Bernhardt Patrick John O’Mara Bockris (5 January 1923 – 7 July 2013)[1] was a South African professor of chemistry, latterly at Texas A&M University. During his long and prolific career he published some 700 papers and two dozen books. His best known work is in electrochemistry[2][3] but his output also extended to environmental chemistry, photoelectrochemistry and bioelectrochemistry. In the 1990s he experimented with cold fusion and transmutation, topics on which his unorthodox views provoked controversy.

Early life[edit]

John Bockris was born on 5 January 1923, in Johannesburg, South Africa. His mother was Emmeline Mary MacNally and his father Alfred Bockris. He attended a sequence of schools in Brighton, including the preparatory school Withdean Hall from 1934 to 1937, and Xaverian College, a Catholic secondary school, from 1937 to 1940. His father was not present during his childhood: His mother and aunt earned their income from tailoring.[1]

University education[edit]

In 1940 Bockris began his scholarly education at Brighton Technical College, which after World War II became Brighton University. Bockris wanted to study for a degree in Physics but this was not possible due to wartime staff shortages.
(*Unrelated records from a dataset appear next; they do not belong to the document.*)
/-! ### Groups and lanes -/

/-- Why a single lane is parked (R133): a barrier generation, a barrier its group's held arrival has not reached yet
(R226), a registered wait, or a signed round. -/
inductive LanePark where
  | bar (n : Nat) (gen : Nat)
  | barHeld (n : Nat)
  | waita
  | mma (k : Nat)
  deriving DecidableEq, Repr

/-- One lane: program counter and age (R134), registers (R37) and stochastic state (R70). -/
structure Lane where
  pc : DWord
  age : Nat
  exited : Bool
  park : Option LanePark
  regs : Sparse Word
  rng : Word
  deriving DecidableEq, Repr

/-- A share window (R174). -/
structure Share where
  base : Nat
  len : Nat
  wr : Bool
  deriving DecidableEq, Repr

/-- Why a group is parked as a whole (R133, R446). A park keeps the instruction unperformed, to execute
again (log 12), unless it carries what its event needs to complete it; `mine` tells whether this GRPSTOP made the stop
it waits for. A park on a page names the page and the address a trap reports (R30). -/
inductive Park where
  | settle
  | sleep (wake : Nat) (settle : Bool)
  | fault (pasid vpn va : Nat) (info : Word)
  | queueFull (remote : Bool) (vpn va : Nat) (need : BitVec 6) (chain : Bool) (info : Word)
  | overflow (since : Nat)
  | storeRoom
  | drain
  | fence (scope : Nat) (settle : Bool)
  | copyQueue (since : Nat)
  | matrixQueue
  | portQueue (since : Nat)
  | share (w : Option Share) (since : Nat) (settle : Bool)
  | subRegister (d : Nat) (va : Nat) (block : Nat) (settle : Bool)
  | unsub (h : Nat) (settle : Bool)
  | wload
  | ztransfer
  | waitg (d off : Nat) (v : Word) (settle : Bool)
  | cbAcq (obj since : Nat)
  | cbWait (d obj : Nat) (n : Word) (settle : Bool)
  | wcwait
  | nodeq (d : Nat) (q : Word)
  | wcrd (d : Nat) (sel : Word)
  | discard (va pages : Nat) (settle : Bool)
  | postWait
  | stopping
  | grpstop (mine : Bool)
  | recall
  | hostWait (q since : Nat)
  | winAtom
  deriving DecidableEq, Repr

/-- What a store-queue entry does when it leaves (R211); `bar` is an arrival held behind its group's stores (R226). -/
inductive SqKind where
  | team | clt | att | st | sto | stog | red | claim | bar
  deriving DecidableEq, Repr

/-- One store-queue entry: one lane's single-copy access, or one whole grain (R211, R192); `stamp` is the cycle it
entered the queue in, `issued` the first issue of its instruction and its PC, which the groups of a pack share (R170,
R172). -/
structure SqEntry where
  kind : SqKind
  va : Nat
  data : List Byte
  cmp : DWord
  scope : Nat
  rel : Bool
  op : AtomOp
  wide : Bool
  inst : Word
  target : Nat
  stamp : Nat
  issued : Nat × DWord
  lane : Nat
  deriving DecidableEq, Repr

/-- An outstanding deferred result (R143): the registers it holds and the values that land. -/
structure Deferred where
  id : Nat
  vregs : List Nat
  uregs : List Nat
  lanes : List (Nat × Nat × Word)
  unis : List (Nat × Word)
  flags : BitVec 5
  wait : Nat
  deriving DecidableEq, Repr

/-- A trap on its way to a group: cause, address, first word and detail (R359, R360). -/
structure TrapRec where
  cause : BitVec 8
  addr : DWord
  inst : Word
  info : Word
  block : BitVec 512
  deriving DecidableEq, Repr

/-- The trap frame of a group (R360, R361). -/
structure Frame where
  trap : TrapRec
  pc : DWord
  issuing : BitVec 64
  live : BitVec 64
  pcs : Sparse DWord
  uregs : Sparse Word
  vregs : Sparse (Sparse Word)
  tile : Nat
  deriving DecidableEq, Repr

/-- What stopped a group that is not in the handler (R133, R362, R365, R368). -/
inductive StopKind where
  | grpstop | hang | preempt
  deriving DecidableEq, Repr

/-- A trap owed to lanes that signed a discarded round and have left its MMA: the group takes it when one of them issues
there again (R271, R279). -/
structure Owed where
  lanes : List Nat
  pc : DWord
  cause : BitVec 8
  info : Word
  deriving DecidableEq, Repr

/-- One group of a team (R14, R133). A refusal leaves `refused` and `blocked` until the trap is taken; then stores
queued up to cycle `hold` wait for the handler to resume the group; `refusedAt` is the cycle in which the refused
store was queued (R188). `half` holds the halves of a 128-bit LD that were read early: PC, whether they are the high
ones, lane and bytes (R192). `claims` holds the stages claimed by CB.WAIT: object, PC and stage (R261); `winRes` the
values window atomics have returned: PC, lane, value. `held` lists the lanes whose instruction is parked before it
took effect and issues again first, and, while a precise trap is pending, its issuing set; `pending` is the trap on
its way and `later` those that wait behind it; `readyAt` is the cycle from which the group may issue again (R140,
R158); `needs` says that a page its parked instruction waited for has come and the instruction has not completed
(R335); `owed` the traps of discarded rounds; `badV` (lane, register) and `badU` the registers whose parity is wrong
(R91). -/
structure Group where
  slot : Nat
  lanes : List Lane
  uregs : Sparse Word
  tile : Nat
  fflags : BitVec 5
  park : Option Park
  stop : Option StopKind
  inHandler : Bool
  frame : Option Frame
  pending : Option TrapRec
  later : List TrapRec
  storeQ : List SqEntry
  blocked : Bool
  refusedAt : Nat
  hold : Nat
  refused : Option TrapRec
  claims : List (Nat × DWord × Word)
  half : Option (DWord × Bool × List (Nat × List Byte))
  winRes : List (DWord × Nat × DWord)
  deferred : List Deferred
  arrivals : Sparse Nat
  lastIssue : Nat
  readyAt : Nat
  held : List Nat
  settling : Bool
  released : Bool
  needs : Bool
  owed : List Owed
  badV : List (Nat × Nat)
  badU : List Nat
  deriving DecidableEq, Repr

/-! ### The matrix array of a team -/

/-- One weight buffer (R264); `badE` and `badS` list the 4-byte words of its parts that hold an uncorrectable error
(R283). -/
structure WBuf where
  loaded : Option (Fmt × Nat × Nat)
  elems : Mem
  side : Mem
  badE : List Nat
  badS : List Nat
  deriving DecidableEq, Repr

/-- The collector latch (R280). -/
structure Latch where
  fmt : Fmt
  rows : Sparse Word
  scales : Sparse Word
  deriving DecidableEq, Repr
Instead he took a two-year general degree in the natural sciences. In 1943, after a year of further study, he was accepted by Imperial College, London as a graduate student. He avoided conscription into the British armed forces due to his South African nationality.[1]

Bockris relates that his supervisor, Harold Ellingham, provided minimal guidance and soon left the university altogether.[4] Despite these obstacles, Bockris finished the research for his thesis, Electrochemistry of Non-aqueous Solutions, in two years, and received his doctorate in September 1945.[5]

Academic career[edit]

Upon completion of his doctorate, at the age of 22, Bockris was immediately appointed to the faculty of Imperial College on the recommendation of Harry Emeléus. Over the course of the next eight years he supervised 28 graduate students with whom he co-authored a sufficient number of publications to qualify for his D.Sc., which he obtained in 1952. Among these students was Roger Parsons, a future fellow of the Royal Society, whom Bockris held in high regard.[4]
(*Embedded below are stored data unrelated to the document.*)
-- ==== Sys2Proof/Machine/Faults.lean ====
section
/-! DEFINITION. Teams, groups and cores by name; fault entries: posting, merging and queues (R342 to R346). -/

namespace Sys2Proof.Machine

/-! ### Teams, groups, cores -/

/-- The team with a number, while it holds its slot. -/
def State.team (s : State) (id : Nat) : Option Team := s.teams.find? fun t => t.id == id
/-- Change the team with a number. -/
def State.adjTeam (s : State) (id : Nat) (f : Team → Team) : State :=
  { s with teams := s.teams.map fun t => if t.id = id then f t else t }
/-- A group by team number and %groupid. -/
def State.group (s : State) (r : GRef) : Option Group := (s.team r.team).bind fun t => t.groups[r.grp]?
/-- Change a group. -/
def State.adjGroup (s : State) (r : GRef) (f : Group → Group) : State :=
  s.adjTeam r.team fun t => { t with groups := adjAt f t.groups r.grp }
/-- Change a lane. -/
def State.adjLane (s : State) (r : GRef) (L : Nat) (f : Lane → Lane) : State := s.adjGroup r fun g => g.adjLane L f
/-- A core; one that nothing has touched is as after reset. -/
def State.core (s : State) (c : Nat) : Core := Sparse.get Core.reset s.cores c
/-- Change a core. -/
def State.adjCore (s : State) (c : Nat) (f : Core → Core) : State :=
  { s with cores := Sparse.set Core.reset s.cores c (f (s.core c)) }
/-- Change every core that anything has touched. -/
def State.mapCores (s : State) (f : Nat → Core → Core) : State := { s with cores := Sparse.mapKey Core.reset f s.cores }
/-- Keep some entries of every Gutter and spill list. -/
def State.keepLogged (s : State) (f : List GutterEntry → List GutterEntry) : State :=
  let s := s.mapCores fun _ c => { c with gutter := f c.gutter }
  { s with faults := { s.faults with spill := Sparse.mapKey [] (fun _ l => f l) s.faults.spill } }
/-- An instance by number. -/
def State.inst (s : State) (id : Nat) : Option Inst := s.insts.find? fun i => i.id == id
/-- Change an instance. -/
def State.adjInst (s : State) (id : Nat) (f : Inst → Inst) : State :=
  { s with insts := s.insts.map fun i => if i.id = id then f i else i }
/-- A team that runs or stands on its core. -/
def Team.onCore (t : Team) : Bool := t.place == .running || t.place == .preempting
/-- Whether every lane of a group has exited (R133). -/
def Group.exited (g : Group) : Bool := g.lanes.all fun l => l.exited

/-! ### Fault entries (R342 to R346) -/

/-- Queue 2c is the local queue of chiplet c, 2c + 1 its remote queue (R347). -/
def fqKey (chiplet : Nat) (remote : Bool) : Nat := 2 * chiplet + remote.toNat
/-- An empty queue. -/
def FQueue.empty : FQueue := { entries := [], seq := 0, head := 0, starved := [] }
/-- A queue of the package. -/
def State.fq (s : State) (k : Nat) : FQueue := Sparse.get FQueue.empty s.faults.queues k
/-- Change a queue. -/
def State.adjFq (s : State) (k : Nat) (f : FQueue → FQueue) : State :=
  { s with faults := { s.faults with queues := Sparse.set FQueue.empty s.faults.queues k (f (s.fq k)) } }

/-- Take entry i out of a queue: HEAD advances (R347). -/
def takeEntry (s : State) (k i : Nat) : State :=
  s.adjFq k fun q => { q with entries := dropAt q.entries i, head := q.head + 1 }

/-- Whether an entry is for a page (R344). -/
def FEntry.isFor (e : FEntry) (pasid vpn : Nat) : Bool := e.pasid == pasid && e.vpn == vpn
/-- NEED after a merge: bit 5 goes when any other bit stands (R344). -/
def mergeNeed (a b : BitVec 6) : BitVec 6 :=
  let n := a ||| b
  if n &&& 31 = 0 then n else n &&& 31

/-- What becomes of an access that posts. -/
inductive Posted where
  | done (s : State)
  | full
  deriving DecidableEq, Repr

/-- What a fresh entry records of its poster (R342); `turn` when it waited for room and its turn has come (R346). -/
structure Poster where
  core : Nat := 0xFF
  engno : Option Nat := none
  qslot : Option Nat := none
  stage : Nat := 0
  since : Option Nat := none
  turn : Bool := false
  deriving DecidableEq, Repr

/-- Merge an access into an entry: an engine that joins shows in ENGINE, and a post that waited for room counts from its
time (R342, R344, R346). -/
def FEntry.merge (e : FEntry) (need : BitVec 6) (p : Poster) (ws : List Waiter) : FEntry :=
  { e with needs := mergeNeed e.needs need, merges := min (e.merges + 1) 0xFFFF, waiters := e.waiters ++ ws
           engine := e.engine || p.engno.isSome, engno := if e.engine then e.engno else p.engno.getD e.engno
           time := match p.since with | some n => min n e.time | none => e.time }

/-- Post to the queue of R330, or merge (R343, R344); a queue holds 1,024 entries, and who waits for one goes first
(R346). -/
def postFault (s : State) (pasid vpn : Nat) (need : BitVec 6) (remote chain : Bool) (p : Poster) (ws : List Waiter) :
    Posted :=
  let c := homeOfPage s.build vpn
  let merge := fun (e : FEntry) => if e.isFor pasid vpn then e.merge need p ws else e
  let inService : Bool := s.faults.served.any (fun sv => sv.chiplet == c && sv.entry.isFor pasid vpn)
  let here := fun (k : Nat) => (s.fq k).entries.any fun e => e.isFor pasid vpn
  let kl := fqKey c false
  let kr := fqKey c true
  if here kl then .done (s.adjFq kl fun q => { q with entries := q.entries.map merge })
  else if here kr then .done (s.adjFq kr fun q => { q with entries := q.entries.map merge })
  else if inService then
    let f := fun (sv : Served) => if sv.chiplet = c then { sv with entry := merge sv.entry } else sv
    .done { s with faults := { s.faults with served := s.faults.served.map f } }
  else
    let k := fqKey c remote
    let q := s.fq k
    if 1024 ≤ q.entries.length ∨ (p.turn = false ∧ q.starved ≠ []) then .full
    else
      let e : FEntry :=
        { pasid, vpn, vif := (pasidEntry s pasid).vif, needs := need, chain, stage := p.stage, tries := 0,
          signal := p.qslot.isSome, engine := p.engno.isSome, merges := 0, time := p.since.getD s.clock, core := p.core,
          engno := p.engno.getD 0, qslot := p.qslot.getD 0, seq := q.seq, waiters := ws, declined := 0 }
      .done (s.adjFq k fun q => { q with entries := q.entries ++ [e], seq := (q.seq + 1) % 2 ^ 32 })

/-- The number of the first copy engine among waiters (R342). -/
def engineNo (s : State) (ws : List Waiter) : Option Nat :=
  ws.findSome? fun w => match w with | .engine id _ => (s.copies.find? fun c => c.id == id).map fun c => c.engine | _ => none
/-- An entry with other waiters; ENGINE tells whether a copy engine is among them (R342). -/
def FEntry.withWaiters (e : FEntry) (s : State) (ws : List Waiter) : FEntry :=
  { e with waiters := ws, engine := (engineNo s ws).isSome, engno := (engineNo s ws).getD 0 }
/-- Drop a waiter from every entry and from every list of those waiting for room. -/
def dropWaiter (s : State) (p : Waiter → Bool) : State :=
  let f := fun (e : FEntry) => if e.waiters.any p then e.withWaiters s (e.waiters.filter fun w => !(p w)) else e
  let fs := s.faults
  { s with faults := { fs with
      queues := Sparse.mapKey FQueue.empty (fun _ (q : FQueue) => { q with
        entries := q.entries.map f, starved := q.starved.filter fun w => !(p w) }) fs.queues
      served := fs.served.map fun v => { v with entry := f v.entry }
      host := fs.host.map f
      popped := fs.popped.map f } }

/-- Whether a waiter is a given group. -/
def Waiter.isGroup (r : GRef) : Waiter → Bool
  | .group g _ => g == r
  | .discard g _ => g == r
  | _ => false
/-- Whether a waiter is a given copy. -/
def Waiter.isCopy (id : Nat) : Waiter → Bool
  | .engine c _ => c == id
  | _ => false
/-- NEED of a waiter. -/
def Waiter.need : Waiter → BitVec 6
  | .group _ n => n
  | .engine _ n => n
  | .gutter _ _ _ _ => 2
  | .queue _ _ _ n => n
  | .window _ _ _ n => n
  | .signal _ _ => 1
  | .discard _ _ => 16

/-- Post for a group that parks on a page (R343); a full queue parks it until an entry frees (R346). A trap that ends
the park reports `va` (R30). -/
def parkOnFault (s : State) (r : GRef) (core pasid vpn va : Nat) (need : BitVec 6) (remote chain : Bool) (info : Word) :
    Park × State :=
  match postFault s pasid vpn need remote chain { core } [.group r need] with
  | .done s => (.fault pasid vpn va info, s)
  | .full =>
    let c := homeOfPage s.build vpn
    (.queueFull remote vpn va need chain info, s.adjFq (fqKey c remote) fun q => { q with starved := addOnce q.starved (.group r need) })

/-- Whether the chain a page is looked up in is broken (R329). -/
def chainBroken (s : State) (pasid vpn : Nat) : Bool := (invLookup s.build s.mem pasid vpn).isNone

/-! ### Installed pages that are not yet open (R227, R385) -/

/-- Whether a page is held by the handle it was installed under (R385). -/
def pageHeld (s : State) (pasid vpn : Nat) : Bool :=
  s.faults.served.any fun v => v.hold && v.entry.isFor pasid vpn

/-- Translate as an access does: one that reaches a held page merges into its entry (R385). -/
def place (s : State) (pasid va : Nat) (u : Use) : Tr :=
  match translate s pasid va u with
  | .at pa kind =>
    if (kind = 2 ∨ kind = 3) ∧ pageHeld s pasid (va / 65536) then .miss u.need (kind == 3) false else .at pa kind
  | t => t

/-- A translation of a PAGED or REMOTE page sets ACCESSED (R328). -/
def noteAccess (s : State) (pa kind : Nat) : State :=
  if kind = 2 ∨ kind = 3 then { s with mem := markAccessed s.build s.mem pa } else s
/-- The same for every place of a list. -/
def notePlaces (s : State) (l : List Tr) : State :=
  l.foldl (fun s t => match t with | .at pa kind => noteAccess s pa kind | _ => s) s

/-- The logged entries of every core and every spill list, each in logging order. -/
def gutterLists (s : State) : List (List GutterEntry) := s.cores.map (·.2.gutter) ++ s.faults.spill.map (·.2)

/-- Whether an entry waits for the handler to resume its group (R357). -/
def gutterHeld (s : State) (e : GutterEntry) : Bool :=
  match s.group ⟨e.team, e.grp⟩ with
  | some g => g.blocked || decide (e.e.stamp ≤ g.hold)
  | none => false

/-- The first entry of each group in a list: the others wait behind it (R356). -/
def groupFirsts : List (Nat × Nat) → List GutterEntry → List GutterEntry
  | _, [] => []
  | seen, e :: r =>
    if seen.contains (e.team, e.grp) then groupFirsts seen r else e :: groupFirsts ((e.team, e.grp) :: seen) r

/-- Whether a refusal holds a request back until the handler resumes its group: a store queued after the refused one
(R188). -/
def reqHeld (s : State) (q : HomeReq) : Bool :=
  match s.group ⟨q.team, q.grp⟩ with
  | some g => q.e.kind != .att && decide (g.refusedAt < q.e.stamp) && (g.blocked || decide (q.e.stamp ≤ g.hold))
  | none => false

/-- Whether a replay of an entry logged for a page has not reached its home. -/
def replayUnderWay (s : State) (pasid vpn : Nat) : Bool :=
  s.cores.any fun kc => kc.2.reqs.any fun q => q.logged && q.pasid == pasid && q.e.va / 65536 == vpn && !(reqHeld s q)

/-- Whether an entry logged for a page stands first in its group and so replays, or replays, before the page serves an
access (R227, R356). -/
def pageWaits (s : State) (pasid vpn : Nat) : Bool :=
  ((gutterLists s).any fun l => (groupFirsts [] l).any fun e =>
    e.pend && e.pasid == pasid && e.e.va / 65536 == vpn && !(gutterHeld s e)) || replayUnderWay s pasid vpn

end Sys2Proof.Machine
end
Bockris moved to USA in 1953 to join the University of Pennsylvania as Professor of Chemistry, where he built a large and active research group. It was here that he published his best known work: the first model of the electrode-electrolyte surface to include the dipole moment of the solvent,[2] and his two-volume textbook Modern Electrochemistry.[3] After 18 years in Philadelphia, however, departmental politics became such that Bockris felt the need to move.[1][4] During next appointment, at Flinders University of South Australia from 1971 onwards, his interests broadened to include photoelectrochemistry and environmental chemistry. In 1979 Bockris made his final move to Texas A&M University where he remained until his retirement in 1997. In his later years his research focus veered further toward sources of energy and he embraced positions on some controversial topics that acquired a certain celebrity but damaged his professional reputation.[1]
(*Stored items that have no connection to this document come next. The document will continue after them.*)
/-- Bytes of a team's window as a group sees them: its own queued stores to that team over the single copy
(R168, R211). -/
def teamView (g : Group) (target : Team) (off n : Nat) : List Byte :=
  (g.storeQ.filter fun e => (e.kind == .team || e.kind == .clt) && e.target == target.id).foldl
    (fun bs e => overlay off bs e.va e.data) (readBytes target.tmem off n)

/-- The first issue of the acting instruction and its PC: what the groups of a pack share (R137). -/
def Ctx.issued (c : Ctx) : Nat × DWord := (if c.g.held = [] then c.s.clock + 1 else c.g.lastIssue, c.pc)
/-- Whether a group of the same pack with a lower %groupid still waits at the instruction: the acting group follows it
(R170, R172). -/
def packBefore (c : Ctx) : Bool :=
  (c.t.groups.take c.r.grp).any fun h =>
    (h.park == some .drain || h.park == some .recall) && h.lastIssue == c.issued.1 && (h.lane (h.held.headD 0)).pc == c.pc
/-- Whether an entry of a group with a lower %groupid, of the same pack, takes effect before an entry (R170, R172): any
atomic, and a store of the same bytes. -/
def packEarlier (t : Team) (grp : Nat) (e : SqEntry) : Bool :=
  (t.groups.take grp).any fun h => h.storeQ.any fun x =>
    x.kind == e.kind && x.issued == e.issued && (e.kind == .att || overlaps x.va x.data.length e.va e.data.length)

/-- A store-queue entry for team memory. -/
def teamEntry (c : Ctx) (kind : SqKind) (target off lane : Nat) (data : List Byte) (rel : Bool) : SqEntry :=
  { kind, va := off, data, cmp := 0, scope := if kind = .clt then 2 else 1, rel, op := .add, wide := false, inst := 0, target
    stamp := c.s.clock, issued := c.issued, lane }

/-- Put entries into the acting group's store queue. -/
def enqueue (c : Ctx) (es : List SqEntry) (s : State) : State :=
  s.adjGroup c.r fun g => { g with storeQ := g.storeQ ++ es }
/-- Whether the store queue has entries for n more: it holds those of one instruction at least, and so many more as the
part has (R225; log 16). -/
def storeRoom (g : Group) (n : Nat) : Bool :=
  let k := (g.storeQ.filter fun e => e.kind != .bar).length + n
  decide (k ≤ 128) || decide (k ≤ 128 + Config.storeDepth)
/-- The entries of an instruction enter the queue, or the group parks until one frees (R225). -/
def enqueueOr (c : Ctx) (es : List SqEntry) (s : State) : Res :=
  if storeRoom c.g es.length then .ok (enqueue c es s) else .park .storeRoom c.s

/-- The trap of the lowest failing lane of a team-memory access, if any lane fails; a double-bit error is met only
once every lane passes. -/
def teamTrap (c : Ctx) (n : Nat) (off : Nat → Nat) (reads : Bool) : Option TrapRec :=
  match firstFault c.I fun L => teamFault c.t.window n (off L) with
  | some (L, cause, code) => some (c.mkTrap cause (BitVec.ofNat 64 (off L)) (infoTeam L code))
  | none =>
    (c.I.find? fun L => reads && softHit c.t (off L) n).map fun L =>
      c.mkTrap cSoft (BitVec.ofNat 64 (off L)) 0

/-! ### LDT, STT, ATT (R170 to R172) -/

/-- LDT (R170). -/
def execLdt (x : LLoad) (s : State) : Out :=
  issue s (Names.add (writesV (runOf x.d.toNat x.w.regs)) (Names.add (readsV [x.a.toNat]) (readsU [x.sb.toNat]))) 4 x.s
    false fun c =>
      let off := fun L => (c.g.teamAddr L x.sb x.a).toNat
      match teamTrap c x.w.bytes off true with
      | some t => .trap t
      | none =>
        if acquirePending c.s c.t.core c.r c.g then .park .recall c.s
        else
          .ok (deferLanes c x.d.toNat x.w.regs (fun L => loadWords x.w x.x (teamView c.g c.t (off L) x.w.bytes)) 0 c.s)

/-- STT (R170). -/
def execStt (x : LStore) (s : State) : Out :=
  issue s (Names.add (readsV (x.a.toNat :: runOf x.d.toNat x.w.regs)) (readsU [x.sb.toNat])) 4 x.s false fun c =>
    let off := fun L => (c.g.teamAddr L x.sb x.a).toNat
    match teamTrap c x.w.bytes off false with
    | some t => .trap t
    | none =>
      if acquirePending c.s c.t.core c.r c.g || packBefore c then .park .recall c.s
      else enqueueOr c (c.I.map fun L => teamEntry c .team c.t.id (off L) L (c.g.storeBytes L x.d x.w) false) c.s

/-- One read-modify-write of team memory: the old value and the state after (R171). -/
def teamRmw (s : State) (team off : Nat) (op : AtomOp) (wide : Bool) (b c : DWord) : DWord × State :=
  let n := if wide then 8 else 4
  let old : DWord := match s.team team with | some t => BitVec.ofNat 64 (readLE t.tmem off n) | none => 0
  let cut := fun (v : DWord) => if wide then v else (v.setWidth 32).setWidth 64
  (old, teamStore s team off (leBytes n (atomicNew op wide old (cut b) (cut c)).toNat))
Electrode kinetics remained a major component of his research program throughout. Bockris also conducted investigations of high temperature chemistry, the determinants of electrolyte solubility, and hydrogen/metal interactions.

Bockris was a prolific scholar, collaborator, and mentor. By the end of his career, he had authored, coauthored or edited more than 700 papers and two dozen books, and 85 students had obtained a PhD degree with his supervision.


Hydrogen as a fuel[edit]

In 1970, Bockris, then a professor at the University of Pennsylvania, said he had found a method for using sunlight to free hydrogen from water and coined the term "hydrogen economy" to describe the application of the anticipated technology.[6] In 1975 he published a book on the subject.[7] In 1982, at Texas A&M, he announced a "quantum leap" in his hydrogen-fuel technology through a "secret catalyst" that split water into hydrogen and oxygen even without the energy of sunlight. In 1984, he said he had found a material that facilitated complete conversion of sunlight to electricity. All of these "discoveries" were eventually attributed to basic errors in his research, although Bockris himself never acknowledged his mistakes.[8]

Cold fusion[edit]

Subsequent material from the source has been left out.